Analysis suggests that the possibility of this incident becoming a major systemic risk is limited. The researcher explained, "For systemic risk to occur, liquidity crises would need to spread to major commercial banks. However, since 2008, the financial soundness of large banks has been strengthened. It is important to note that the bonds SVB invested in and suffered losses from were long-term government bonds with a high proportion of unrealized losses." She continued, "Since SVB's main clients are bio-venture and tech-related startups, investment sentiment in these sectors may be unstable in the short term, but the likelihood of this becoming a major negative factor across the entire stock market is limited."
The U.S. authorities' efforts to contain the fallout from the SVB incident also appear to have mitigated the shock to the stock market. On the 12th (local time), the U.S. Treasury Department, Federal Reserve (Fed), and Federal Deposit Insurance Corporation (FDIC) issued a joint statement guaranteeing all customer deposits at the closed SVB regardless of insurance limits and announced that they would support banks with loans for deposit withdrawals if necessary to minimize the impact of SVB's bankruptcy. This measure was announced ahead of the Asian financial markets opening.
While the incident is unlikely to spread throughout the banking sector, it is expected to act as a factor increasing short-term volatility. Na Jung-hwan, a researcher at NH Investment & Securities, said, "The SVB bankruptcy may act as a short-term volatility factor in the domestic stock market as it strengthens investors' avoidance of risky assets." He added, "Furthermore, with the U.S. February Consumer Price Index (CPI) scheduled for release on the 14th and the Federal Open Market Committee (FOMC) meeting on the 22nd, the possibility of a 50 basis point (1bp=0.01 percentage point) rate hike by the Fed is increasing. This could combine with concerns about the contagion effect of the SVB bankruptcy to further increase short-term stock price volatility."
Impact of SVB Incident on Fed Monetary Policy
Attention is focused on how the SVB incident will affect the Fed's policy. The bankruptcy confirmed that the rapid tightening that has continued since last year has affected the asset soundness of banks including SVB. There are forecasts that the Fed's stance will find it difficult to become more hawkish due to this incident.
Moon Nam-jung, a researcher at Daishin Securities, said, "The SVB incident will act as a centripetal force preventing the Fed's monetary policy stance from becoming more hawkish after March." He added, "If it is confirmed that concerns about a chain reaction to other small and medium-sized banks do not spread further, the SVB incident should be seen as an investment opportunity amid market conditions that have diverged from fundamentals."

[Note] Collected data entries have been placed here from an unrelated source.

-- ==== Sys2Proof/Machine/State.lean ====
section
/-! DEFINITION. The state of the block as plain data: every register, buffer, counter, mode and pin that the spec gives it,
and the queue of commands. A field's default value is its reset value: the spec's, or the one a log entry names. -/

namespace Sys2Proof.Machine

/-- Why the machine stops. -/
inductive Fault where
  /-- Raised by a command that names a physical address outside 09 R215: no such memory exists, and "translation never
  produces" it. Safe: the hardware has no such access. -/
  | physicalHole
  deriving DecidableEq, Repr

/-- Why a command is refused. -/
inductive Refusal where
  /-- Raised by an arm of exec whose command has no meaning yet. Safe: nothing is claimed of it. -/
  | notModelled (mnemonic : String)
  deriving DecidableEq, Repr

/-- The two grades (00 R3). -/
inductive Grade where
  | a
  | b
  deriving DecidableEq, Repr

/-- What is fused at test (00 R8, 07 R171, 14 R371, 17 R437, R440): log 3. -/
structure Fused where
  grade     : Grade := .a
  step      : BitVec 8 := 1
  /-- Present sites of each partition, ascending, as far as they differ from 0, 1, 2, …: partition ↦ sites. -/
  sites     : Tbl (List Nat) := []
  serial    : BitVec 128 := 0
  keyDigest : BitVec 256 := 0
  seed      : BitVec 256 := 0
  deriving DecidableEq, Repr

/-! ### Host attachment (14) -/

/-- One PCI Express function (14 R349, R350, R354, R356, R357). MSI-X bits are by vector number. `aerUnc` is the Uncorrectable Error Status of
Advanced Error Reporting, `aerHdr` its header log (log 41). -/
structure PciFunc where
  d3hot    : Bool := false
  ats      : Bool := false
  bar0     : BitVec 64 := 0
  bar2     : BitVec 64 := 0
  bar2Log2 : Nat := 28
  mpsLog   : Nat := 0
  aerUnc   : Word := 0
  aerHdr   : List Word := []
  masked   : Nat := 0
  pbits    : Nat := 0
  deriving DecidableEq, Repr

/-- A read or translation request to the host that awaits its completion (14 R354 to R356). -/
structure HostReq where
  tag   : Nat
  ats   : Bool
  addr  : Nat
  len   : Nat
  ctx   : Nat
  eng   : Nat
  va    : Nat
  /-- The translated address that the request goes by; 0 of a translation request. -/
  sent  : Nat
  /-- The bytes of a write that waits for its translation. -/
  data  : Option (List Byte)
  deriving DecidableEq, Repr

structure Pcie where
  perst     : Bool := true
  trained   : Bool := false
  rate      : BitVec 2 := 0
  width     : BitVec 1 := 0
  flit      : BitVec 1 := 0
  retrains  : BitVec 16 := 0
  funcs     : Tbl PciFunc := []
  numVFs    : Nat := 0
  vfEnable  : Bool := false
  /-- MSI-X messages sent, (function, vector), oldest first. -/
  sent      : List (Nat × Nat) := []
  /-- The answer to the last BAR read: its data, and whether it was an Unsupported Request or a Completer Abort. -/
  lastRead  : List Byte := []
  lastUR    : Bool := false
  lastCA    : Bool := false
  reqs      : List HostReq := []
  errOffset : BitVec 36 := 0
  errKind   : BitVec 3 := 0
  errBar2   : Bool := false
  errFunc   : BitVec 5 := 0
  errValid  : Bool := false
  errCnt    : Word := 0
  pfwinVa   : Word := 0
  pfwinCtx  : BitVec 4 := 0
  pfwinEn   : Bool := false
  winVa     : Tbl Word := []
  winEn     : Tbl Bool := []
  staging   : Memory := []
  /-- Cached ATS translations: (context, device VA of the page, PCI Express address). -/
  atsCache  : List (Nat × Nat × Nat) := []
  /-- ATS invalidations that wait for the requests they cover, and those answered, oldest first: function, address, length (14 R355). -/
  invals    : List (Nat × Nat × Nat) := []
  invalsDone : List (Nat × Nat × Nat) := []
  deriving DecidableEq, Repr
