/-- The descriptor's last instance has completed: rings close, signals without EACH fire, records follow in order. A descriptor whose counts are zero
has no last instance, and closes its rings all the same: it completes (04 R89), though R121 ties CLOSE to the last instance (DESIGN CHOICE, log
37). -/
def finishFlight (s : State) (n e : Nat) (idx : Word) : State :=
  match flightOf s n e idx with
  | none => s
  | some f =>
    let s := closeRings s n e f.desc
    match fireSigs n e idx (64 * descTag s n e idx + 31) f.desc f.sent ((dSigs f.desc).filter fun g => !g.each) s with
    | (s, some node) => partialEnd s n e ((flightOf s n e idx).getD f) eLINK node s.seq true
    | (s, none) =>
      let s := modFlight s n e idx fun f => { f with signalled := true }
      retire n e (qOf s n e).flights.length s

/-! ### The head of a queue (R125) -/

/-- Takes the grant of a head's waits, registering them where they are not; a grant of other waits than these goes back first (11
R280). True where the grant was a misuse (11 R281). -/
def takeWaits (s : State) (n e : Nat) (es : List (Nat × Word × Bool)) : State × Bool :=
  let w : Waiter := .queue n e
  let s := match waitOfW s w with
    | some x => if x.entries = es then s else returnGrant s w
    | none => s
  let s := match waitOfW s w with
    | some x => if x.granted then s else tryGrant s w
    | none => if es.isEmpty then s else register s w es
  let mis := match waitOfW s w with
    | some x => x.misuse
    | none => false
  (setWaitW s w none, mis)

/-- Puts the flight of a head into the queue: a first instance takes its copy and passes ISSUE. -/
def putFlight (s : State) (n e : Nat) (h : Head) (f : Flight) (passed : Bool) : State :=
  modQ s n e fun q =>
    let fl := if q.flights.any (fun g => g.idx == f.idx) then q.flights.map (fun g => if g.idx = f.idx then f else g)
      else q.flights ++ [f]
    if passed ∧ h.copy.isSome then { q with flights := fl, fetched := q.fetched.drop 1, issue := q.issue + 1 }
    else { q with flights := fl }

/-- A descriptor without instances: its once-waits are taken, its signals fire, it completes (R114, R119). -/
def issueZero (s : State) (n e : Nat) (h : Head) : State :=
  let es := onceWaits n h.f
  if !waitsOpen s n e es ∨ (h.prior ∧ !sigsRoutable s h.f.desc) then s else
  let (s, mis) := takeWaits s n e es
  let f := { h.f with issued := true, toEnter := 0 }
  let s := putFlight s n e h (if mis then noteCode eTIEUNDER f else f) true
  let s := if dOp f.desc = 1 then modQ s n e fun q => { q with areqI := setaRegs q.areqI f.desc } else s
  finishFlight s n e f.idx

Byun Jun-ho, a researcher at IBK Investment & Securities, said, "Given the rise in unemployment and slowdown in wage growth observed in the U.S. labor market in February, the rationale for the Fed's rate hikes has somewhat weakened. If the CPI to be released this week meets or falls below expectations, the Fed's tightening trajectory is likely to weaken." He predicted, "The SVB incident is expected to further strengthen the slowdown in U.S. employment and the economy as well as disinflation, and expectations for rate cuts in the second half of the year will be reemphasized." He added, "If the SVB incident marks the beginning of a tone change by the Fed, the stock market could quickly stabilize. Once the SVB incident calms down, investors' attention will return to the Fed and disinflation."